Я снова вспомнил Тер-Оганьяна, вспомнил, как он с видом оскорблённой, блядь, добродетели клацал своим наглым еблом, и улыбался. «Вот и получи себе хуй на рыло, ничтожество!»
Со временем же я и вовсе втянулся в работу, и текстов моих больше не заворачивали. Я понимаю, конечно, что фраза «я поставил на себе крест» уже заебала среднестатистического читателя как минимум до «нельзя», но я действительно поставил его на себе, и постепенно начал обретать, блядь, новое Я.
Грустно мне было? Да, факт. Скучно? Само собой. Было ли кому руку подать? Да, блядь, и не ночевало. Стало ли получаться относительно новое дело? Да, безусловно.

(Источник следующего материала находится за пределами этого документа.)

/-- Clearing every row that `p` holds of leaves none that it holds of. -/
theorem foldl_rowsWith {p : Nat → Bool} {f : State → Nat → State} (hf : clearsRow p f) (h0 : p 0 = false) {s : State}
    (hwf : memWf 0 s.tly.rows = true) :
    memWf 0 ((rowsWith s p).foldl f s).tly.rows = true ∧ ∀ j, p (rowW ((rowsWith s p).foldl f s) j) = false := by
  obtain ⟨hwf', hclear⟩ := foldl_clearsRow hf (rowsWith s p) hwf
  refine ⟨hwf', fun j => Bool.eq_false_iff.mpr fun hj => ?_⟩
  obtain ⟨hnot, hp⟩ := hclear j hj
  exact hnot (mem_rowsWith h0 hp)

/-! ### The rows close at a boundary (R180, R181) -/

/-- A live row after the boundary has closed it. -/
def State.closed (s : State) (i : Nat) : State := (s.closeRow i).2

/-- A row closes into QUAR (R180). -/
theorem closed_rows (s : State) (i : Nat) : (s.closed i).tly.rows = (s.setRow i (rowToSt (rowW s i) 3)).tly.rows := by
  unfold State.closed State.closeRow
  dsimp only
  split
  · split
    all_goals exact retire_rows (s.dropWords i true) i
  · exact retire_rows s i

/-- The tally but for its rows, what is kept with each of them, and the lists of rows. -/
def Tly.sansRows (t : Tly) : Tly :=
  { t with rows := [], ROW_STAT_STALE := false, timer := [], seqNo := [], armedQ := [], armQ := [], freed := [], maps := [], spNext := 0,
           ROWCAP_SPARE_FREE := 0, ROWCAP_USABLE := 0, FAULT_CNT_SPARED := 0, lost := [] }

/-- In the drain window a row that retires leaves the books as they are (R164). -/
theorem retire_sansRows {s : State} (hdrain : s.tly.EPOCH_DRAIN = true) (i : Nat) : (s.retire i).tly.sansRows = s.tly.sansRows := by
  unfold State.retire
  dsimp only
  rw [if_pos (by exact hdrain)]
  rfl

/-- In the drain window a row that closes leaves the books as they are (R164, R180). -/
theorem closed_sansRows {s : State} (hdrain : s.tly.EPOCH_DRAIN = true) (i : Nat) : (s.closed i).tly.sansRows = s.tly.sansRows := by
  unfold State.closed State.closeRow
  dsimp only
  split
  · split
    all_goals exact retire_sansRows (s := s.dropWords i true) hdrain i
  · exact retire_sansRows hdrain i

/-- The fold over the live rows carries the withdrawals along, and closes each row. -/
theorem closeRow_foldl_snd (l : List Nat) (q : List OutWord) (s : State) :
    (l.foldl (fun (a : List OutWord × State) i => let y := a.2.closeRow i; (a.1 ++ y.1, y.2)) (q, s)).2 = l.foldl State.closed s := by
  induction l generalizing q s with
  | nil => rfl
  | cons i l ih => exact ih _ _

/-- The live rows, closed one after the other (R180). -/
def State.allClosed (s : State) : State := (liveList s).foldl State.closed s

/-- Once every live row has closed, the withdrawals join the queue, and its head rises (R180, R181). -/
theorem closeRows_eq (s : State) : ∃ q, s.closeRows = ({ s.allClosed with adm.outQ := q } : State).outRise := by
  have hsnd := closeRow_foldl_snd (liveList s) [] s
  unfold State.closeRows
  generalize (liveList s).foldl _ (([] : List OutWord), s) = x at hsnd ⊢
  obtain ⟨q, u⟩ := x
  subst hsnd
  exact ⟨_, rfl⟩

/-- A word that rises changes no more than a row's timer (R137). -/
theorem outRise_sansRows (s : State) : s.outRise.tly.sansRows = s.tly.sansRows := by
  unfold State.outRise
  split
  · rfl
  split
  · split <;> rfl
  · rfl

/-- After the rows have closed no row is live (R180). -/
theorem closeRows_liveW {s : State} (hwf : memWf 0 s.tly.rows = true) (j : Nat) : liveW (rowW s.closeRows j) = false := by
  have hclear : clearsRow liveW State.closed :=
    clearsRow_of_rows (g := fun w => rowToSt w 3) closed_rows fun w => by simp [liveW, rowSt_rowToSt]
  obtain ⟨-, hnone⟩ := foldl_rowsWith hclear (by decide) hwf
  obtain ⟨q, hs⟩ := closeRows_eq s
  rw [hs, rowW_congr (State.outRise_rows _)]
  exact hnone j

/-- In the drain window the rows close and leave the books as they are (R164, R180). -/
theorem closeRows_sansRows {s : State} (hdrain : s.tly.EPOCH_DRAIN = true) : s.closeRows.tly.sansRows = s.tly.sansRows := by
  have hfold (l : List Nat) : ∀ u : State, u.tly.EPOCH_DRAIN = true → (l.foldl State.closed u).tly.sansRows = u.tly.sansRows := by
    induction l with
    | nil => exact fun _ _ => rfl
    | cons i l ih =>
      intro u hu
      have hone := closed_sansRows hu i
      exact (ih (u.closed i) ((congrArg Tly.EPOCH_DRAIN hone).trans hu)).trans hone
  obtain ⟨q, hs⟩ := closeRows_eq s
  rw [hs, outRise_sansRows]
  exact hfold (liveList s) s hdrain

/-! ### The loans, and the frame sequence number -/

/-- The loans of the epoch and FSEQ: what a boundary clears, and what the reckoner counts (R176, R180, R388). -/
def State.loansSeq (s : State) : Nat × Nat × Nat := (s.adm.LOAN_IN, s.adm.LOAN_OUT, s.frm.FSEQ)

/-- A row that retires leaves the loans and FSEQ as they are. -/
theorem retire_loansSeq (s : State) (i : Nat) : (s.retire i).loansSeq = s.loansSeq := by
  unfold State.retire State.book State.dropWords
  dsimp only
  repeat' split
  all_goals simp [State.loansSeq]

/-- A row that closes leaves the loans and FSEQ as they are. -/
theorem closed_loansSeq (s : State) (i : Nat) : (s.closed i).loansSeq = s.loansSeq := by
  unfold State.closed State.closeRow
  dsimp only
  split
  · split
    all_goals exact retire_loansSeq (s.dropWords i true) i
  · exact retire_loansSeq s i

/-- The rows that close leave the loans and FSEQ as they are. -/
theorem closeRows_loansSeq (s : State) : s.closeRows.loansSeq = s.loansSeq := by
  obtain ⟨q, hs⟩ := closeRows_eq s
  have hrise (u : State) : u.outRise.loansSeq = u.loansSeq := by simp [State.loansSeq]
  rw [hs, hrise]
  exact foldl_proj State.loansSeq State.closed closed_loansSeq (liveList s) s

/-- A share given leaves the loans and FSEQ as they are. -/
theorem shareSend_loansSeq (s : State) (kind m share : Nat) : (s.shareSend kind m share).loansSeq = s.loansSeq := by
  obtain hs | ⟨e, w, hs⟩ := shareSend_cases s kind m share <;> rw [hs] <;> rfl

/-- The second wave leaves the loans and FSEQ as they are. -/
theorem waveStep_loansSeq (s : State) : s.waveStep.loansSeq = s.loansSeq := by
  unfold State.waveStep
  split
  · rw [secondWave_eq]
    exact foldl_proj State.loansSeq State.waveShare (fun u x => shareSend_loansSeq u 1 x.1 x.2) s.frm.wave2 s.waveStart
  · rfl

/-- A budget that is set leaves the loans and FSEQ as they are. -/
theorem setBudget_loansSeq (s : State) (b : Nat) : (s.setBudget b).loansSeq = s.loansSeq := by
  simp [State.loansSeq, setBudget_frm]

/-- A member's CAP changes the links alone, and the reckoner sends none (R391). -/
theorem memberOpen_links (s : State) : ∃ e w, s.memberOpen = s.withLinks e w := by
  by_cases hr : isReckoner s = true
  · exact ⟨s.frm.east, s.frm.west, if_pos hr⟩
  · rw [State.memberOpen, if_neg hr]
    unfold State.sendCap
    split
    · exact ⟨s.frm.east, s.frm.west, rfl⟩
    · exact frmSend_links ..

/-- A shown state that changes leaves the loans and FSEQ as they are. -/
theorem settle_loansSeq (s : State) (c : Nat) : (s.settle c).loansSeq = s.loansSeq := by
  simp [State.loansSeq]

/-- A message relayed leaves the loans and FSEQ as they are. -/
theorem relay_loansSeq (s : State) (d : Dir) (m : BitVec 128) : (s.relay d m).loansSeq = s.loansSeq := by
  obtain ⟨e, w, hs⟩ := relay_links s d m
  rw [hs]
  rfl

/-- The split of a boundary leaves the loans and FSEQ as they are (R392). -/
theorem splitShares_loansSeq (s : State) : s.splitShares.loansSeq = s.loansSeq := by
  unfold State.splitShares
  rw [waveStep_loansSeq, foldl_proj State.loansSeq (fun (u : State) (x : Nat × Nat) => u.shareSend 0 x.1 x.2)
    (fun u x => shareSend_loansSeq u 0 x.1 x.2)]
  simp [State.loansSeq, setBudget_frm]

/-- The reckoner counts FSEQ once at a boundary, and leaves the loans as they are (R388). -/
theorem reckon_loansSeq (s : State) :
    s.reckon.loansSeq = (s.adm.LOAN_IN, s.adm.LOAN_OUT, (s.frm.FSEQ + 1) % 2 ^ 24) := by
  let counted : State := { s with frm.FSEQ := (s.frm.FSEQ + 1) % 2 ^ 24 }
  have hsplit : counted.treSplit.loansSeq = counted.loansSeq := by simp [State.loansSeq]
  unfold State.reckon
  rw [splitShares_loansSeq]
  obtain ⟨e, w, hsend⟩ := frmSend_links counted.treSplit 0 0x08 31
    (boundaryPay counted.treSplit s.tly.lenInForce (if counted.treSplit.frm.succ then counted.treSplit.frm.lastBudget else pkgBudget counted.treSplit))
  exact (congrArg State.loansSeq hsend).trans hsplit

/-- A SHARE that waited leaves the loans and FSEQ as they are (R176). -/
theorem shareOpen_loansSeq (s : State) (next : Bool) : (s.shareOpen next).loansSeq = s.loansSeq := by
  unfold State.shareOpen
  split
  next share floor _ =>
    dsimp only
    split
    · obtain ⟨e, w, hack⟩ := shareAck_links ({ s with frm.shareNext := none }.applyShare share floor) share
      rw [hack]
      rfl
    · rfl
  · rfl

/-- The image fields of a page leave alone what no record of it sets. -/
theorem imgPage_proj {α β : Type} (p : α → β) (im : Image) (page : Nat) {set : Nat → Nat → α → α}
    (h : ∀ off w x, p (set off w x) = p x)
    (cold : α) : p (imgPage im page set cold) = p cold :=
  foldl_proj p (fun (x : α) (e : Nat × Nat × Nat) => set e.2.1 e.2.2 x) (fun x e => h e.2.1 e.2.2 x) _ cold

/-- No image record sets a loan (R465). -/
theorem imgSetAdm_loans (off w : Nat) (p : Adm) : ((imgSetAdm off w p).LOAN_IN, (imgSetAdm off w p).LOAN_OUT) = (p.LOAN_IN, p.LOAN_OUT) := by
  unfold imgSetAdm
  repeat' split
  all_goals rfl

/-- No image record sets FSEQ (R465). -/
theorem imgSetFrm_fseq (off w : Nat) (p : Frm) : (imgSetFrm off w p).FSEQ = p.FSEQ := by
  unfold imgSetFrm
  repeat' split
  all_goals rfl

/-- An image leaves the loans and FSEQ as they are (R465). -/
theorem imgApply_loansSeq (s : State) (im : Image) : (s.imgApply im).loansSeq = s.loansSeq := by
  have hloans : ((im.adm s.adm).LOAN_IN, (im.adm s.adm).LOAN_OUT) = (s.adm.LOAN_IN, s.adm.LOAN_OUT) :=
    imgPage_proj (fun p : Adm => (p.LOAN_IN, p.LOAN_OUT)) im 3 imgSetAdm_loans _
  have hseq : (imgPage im 13 imgSetFrm (imgColdFrmPage s.frm)).FSEQ = s.frm.FSEQ := imgPage_proj Frm.FSEQ im 13 imgSetFrm_fseq _
  obtain ⟨hin, hout⟩ := Prod.mk.inj hloans
  exact Prod.ext hin (Prod.ext hout hseq)

/-- A pending activation, or what becomes of it, leaves the loans and FSEQ as they are (R469, R470). -/
theorem activationStep_loansSeq (s : State) : s.activationStep.loansSeq = s.loansSeq := by
  unfold State.activationStep
  split
  · rfl
  split
  · simp [State.loansSeq]
  split
  next im _ =>
    have happly := imgApply_loansSeq { s with stg.act := some im, stg.holds := true, seq.imgOn := true } im
    simpa [State.loansSeq, State.switchIn] using happly
  next =>
    split
    · simp [State.loansSeq]
    · simp [State.loansSeq]

/-! ### The tally at a boundary (R180) -/

/-- A change of one element that a map over all of them forgets leaves the mapped register as it is. -/
theorem map_vMod {α β : Type} {n : Nat} (v : Vector α n) (i : Nat) {f : α → α} {g : α → β} (h : ∀ x, g (f x) = g x) :
    (vMod v i f).map g = v.map g := by
  unfold vMod
  split
  · ext j hj
    by_cases hij : i = j <;> simp [hij, h]
  · rfl

/-- A rail's record but for its policing (R157). -/
def TlyRail.sansPol (e : TlyRail) : TlyRail := { e with pol := 15, polLow := 15, isUn := false, polOver := 0, polUnder := 0 }

/-- The tally but for the policing of its rails (R157). -/
def Tly.sansPol (t : Tly) : Tly := { t with rail := t.rail.map TlyRail.sansPol }

/-- Tallies that differ in the policing of their rails alone agree in the rest. -/
theorem eq_of_sansPol {t u : Tly} (h : t.sansPol = u.sansPol) :
    t.EPOCH_NUM = u.EPOCH_NUM ∧ t.grants = u.grants ∧ t.peak = u.peak ∧ t.rows = u.rows ∧
      ∀ r : Fin 16, t.rail[r].BOOK_BOOKED = u.rail[r].BOOK_BOOKED := by
  refine ⟨(congrArg Tly.EPOCH_NUM h :), (congrArg Tly.grants h :), (congrArg Tly.peak h :), (congrArg Tly.rows h :), fun r => ?_⟩
  have hrail : t.rail.map TlyRail.sansPol = u.rail.map TlyRail.sansPol := congrArg Tly.rail h
  have hone : t.rail[r].sansPol = u.rail[r].sansPol := by simpa using congrArg (fun v : Vector TlyRail 16 => v[r]) hrail
  exact (congrArg TlyRail.BOOK_BOOKED hone :)

/-- A rail that is unannounced no longer changes in its policing alone (R158). -/
theorem unannEnd_sansPol (s : State) (r : Nat) : (s.unannEnd r).tly.sansPol = s.tly.sansPol := by
  have hrail := map_vMod s.tly.rail r (g := TlyRail.sansPol)
    (f := fun e => { e with pol := 15, polLow := 15, isUn := false, polOver := 0, polUnder := 0 }) fun _ => rfl
  unfold State.unannEnd
  simp [Tly.sansPol, hrail]

/-- One rail's policing ends at a boundary (R158, R180). -/
def State.polEnd (s : State) (r : Nat) : State := if (vAt s.tly.rail r {}).isUn then s.unannEnd r else s

/-- The state whose rails are unannounced no longer (R158, R180). -/
def State.polDone (s : State) : State := (List.range 16).foldl State.polEnd s

/-- The end of the policing changes nothing else in the tally (R158). -/
theorem polDone_sansPol (s : State) : s.polDone.tly.sansPol = s.tly.sansPol := by
  refine foldl_proj (fun u : State => u.tly.sansPol) State.polEnd (fun u r => ?_) (List.range 16) s
  unfold State.polEnd
  split
  · exact unannEnd_sansPol u r
  · rfl

/-- A rail's record as the epoch opens: its books frozen beside the beads of its live rows, its policing at rest (R164, R180, R185). -/
def railOpened (s : State) (r : Fin 16) : TlyRail :=
  { s.tly.rail[r] with
    sumBnd := liveBeads s r, HARV_PREV_UNANN := s.tly.rail[r].HARV_UNANN, HARV_UNANN := false, HARV_STRETCHES := 0, countHit := false,
    pol := 15, polLow := 15, polOver := 0, polUnder := 0, base1 := none, base2 := none }

/-- The tally as the epoch `num` opens, with every row still as it was (R180). -/
def tlyOpened (s : State) (num : Nat) : Tly :=
  { s.tly with
    LAST_PEAK := s.tly.peak, LAST_GRANTS := s.tly.grants, peak := 0, grants := 0, AUDIT_EPOCH := s.tly.EPOCH_NUM,
    EPOCH_NUM := num % 256, EPOCH_DRAIN := true, bndAt := s.now, rail := Vector.ofFn (railOpened s) }

/-- The state as the epoch `num` opens: no loan, no ask, and the tally opened (R176, R180). -/
def State.epochOpening (s : State) (num : Nat) : State :=
  { s with tly := tlyOpened s num, adm.LOAN_IN := 0, adm.LOAN_OUT := 0, adm.askAt := none, trc.drained := true }

/-- The epoch opens without a loan, and with FSEQ as it was (R176, R180). -/
theorem epochOpening_loansSeq (s : State) (num : Nat) : (s.epochOpening num).loansSeq = (0, 0, s.frm.FSEQ) := rfl

/-- A boundary in the tally ends the policing, opens the epoch, and closes the rows (R180). -/
theorem tlyBoundary_eq (s : State) (num : Nat) : s.tlyBoundary num = (s.polDone.epochOpening num).closeRows := by
  have hpol : (List.range 16).foldl (fun s r => if (vAt s.tly.rail r {}).isUn then s.unannEnd r else s) s = s.polDone := rfl
  unfold State.tlyBoundary
  rw [hpol]
  rfl

/-- What a boundary makes of the figures of the tally, from those of `t` at the tick `now` (R180). -/
def tlyTurned (t : Tly) (now num : Nat) (u : Tly) : Prop :=
  u.EPOCH_NUM = num % 256 ∧ u.EPOCH_DRAIN = true ∧ u.bndAt = now ∧ u.AUDIT_EPOCH = t.EPOCH_NUM ∧ u.LAST_GRANTS = t.grants ∧
    u.LAST_PEAK = t.peak ∧ u.grants = 0 ∧ (∀ i, liveW (memRead 0 u.rows i) = false) ∧
    ∀ r : Fin 16, u.rail[r].pol = 15 ∧ u.rail[r].HARV_STRETCHES = 0 ∧ u.rail[r].BOOK_BOOKED = t.rail[r].BOOK_BOOKED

Что, спрашивается, грело меня? Да тут вообще весьма просто всё. Во-первых, грело меня самое элементарное рутинное и линейное течение времени. На работу я приходил в 10.30, а уже в полдень, пиздуя куда-нибудь по заданию редакции, я радовался, что прошло уже полтора часа от моего рабочего дня – стало быть, скоро уже 18.30, и я пойду домой. А дома меня ждёт хавка и семичасовой выпуск НТВэшных новостей, каковые именно тогда я, сначала по долгу службы, прибился смотреть. Да врать не буду, дорога домой в то время дарила мне неописуемую радость. Я, будучи реально заёбанным, ибо осознанно заниматься не своим делом – работа не из простых, еле шёл и чуть не считал всякий метр, но с каждым шагом пёрся от мысли, что расстояние до дома всё сокращается и сокращается.
Именно в таком относительно счастливом расположении духа с изобилием поправок на всё я как-то раз встретил Ав переходе подземных, блядь, станций (между «Лубянкой» и «Кузнецким мостом»). Она тоже пёрлась вся какая-то вялая, видимо, по своему обыкновению представляя, что она мячик, чтобы не так раздражала толпа, но, завидев друг друга, мы всё-таки искренне улыбнулись и поздоровались кивками голов. Это была ровно вторая наша встреча вне контекста Кати Живовой, но, как выяснилось позже, далеко не последняя. Точнее сказать, вне той фишки, что оба мы – друзья Кати, и общаемся лишь постольку, поскольку Катя – связующее звено. Теперь всё иначе. Теперь с Катей я всё чаще общаюсь в контексте А, и это более чем логично, и более чем следовало ожидать, и более чем неудивительно, и в той же степени удивительно, потому что дважды два – это всё-таки четыре, как это на самом деле ни странно.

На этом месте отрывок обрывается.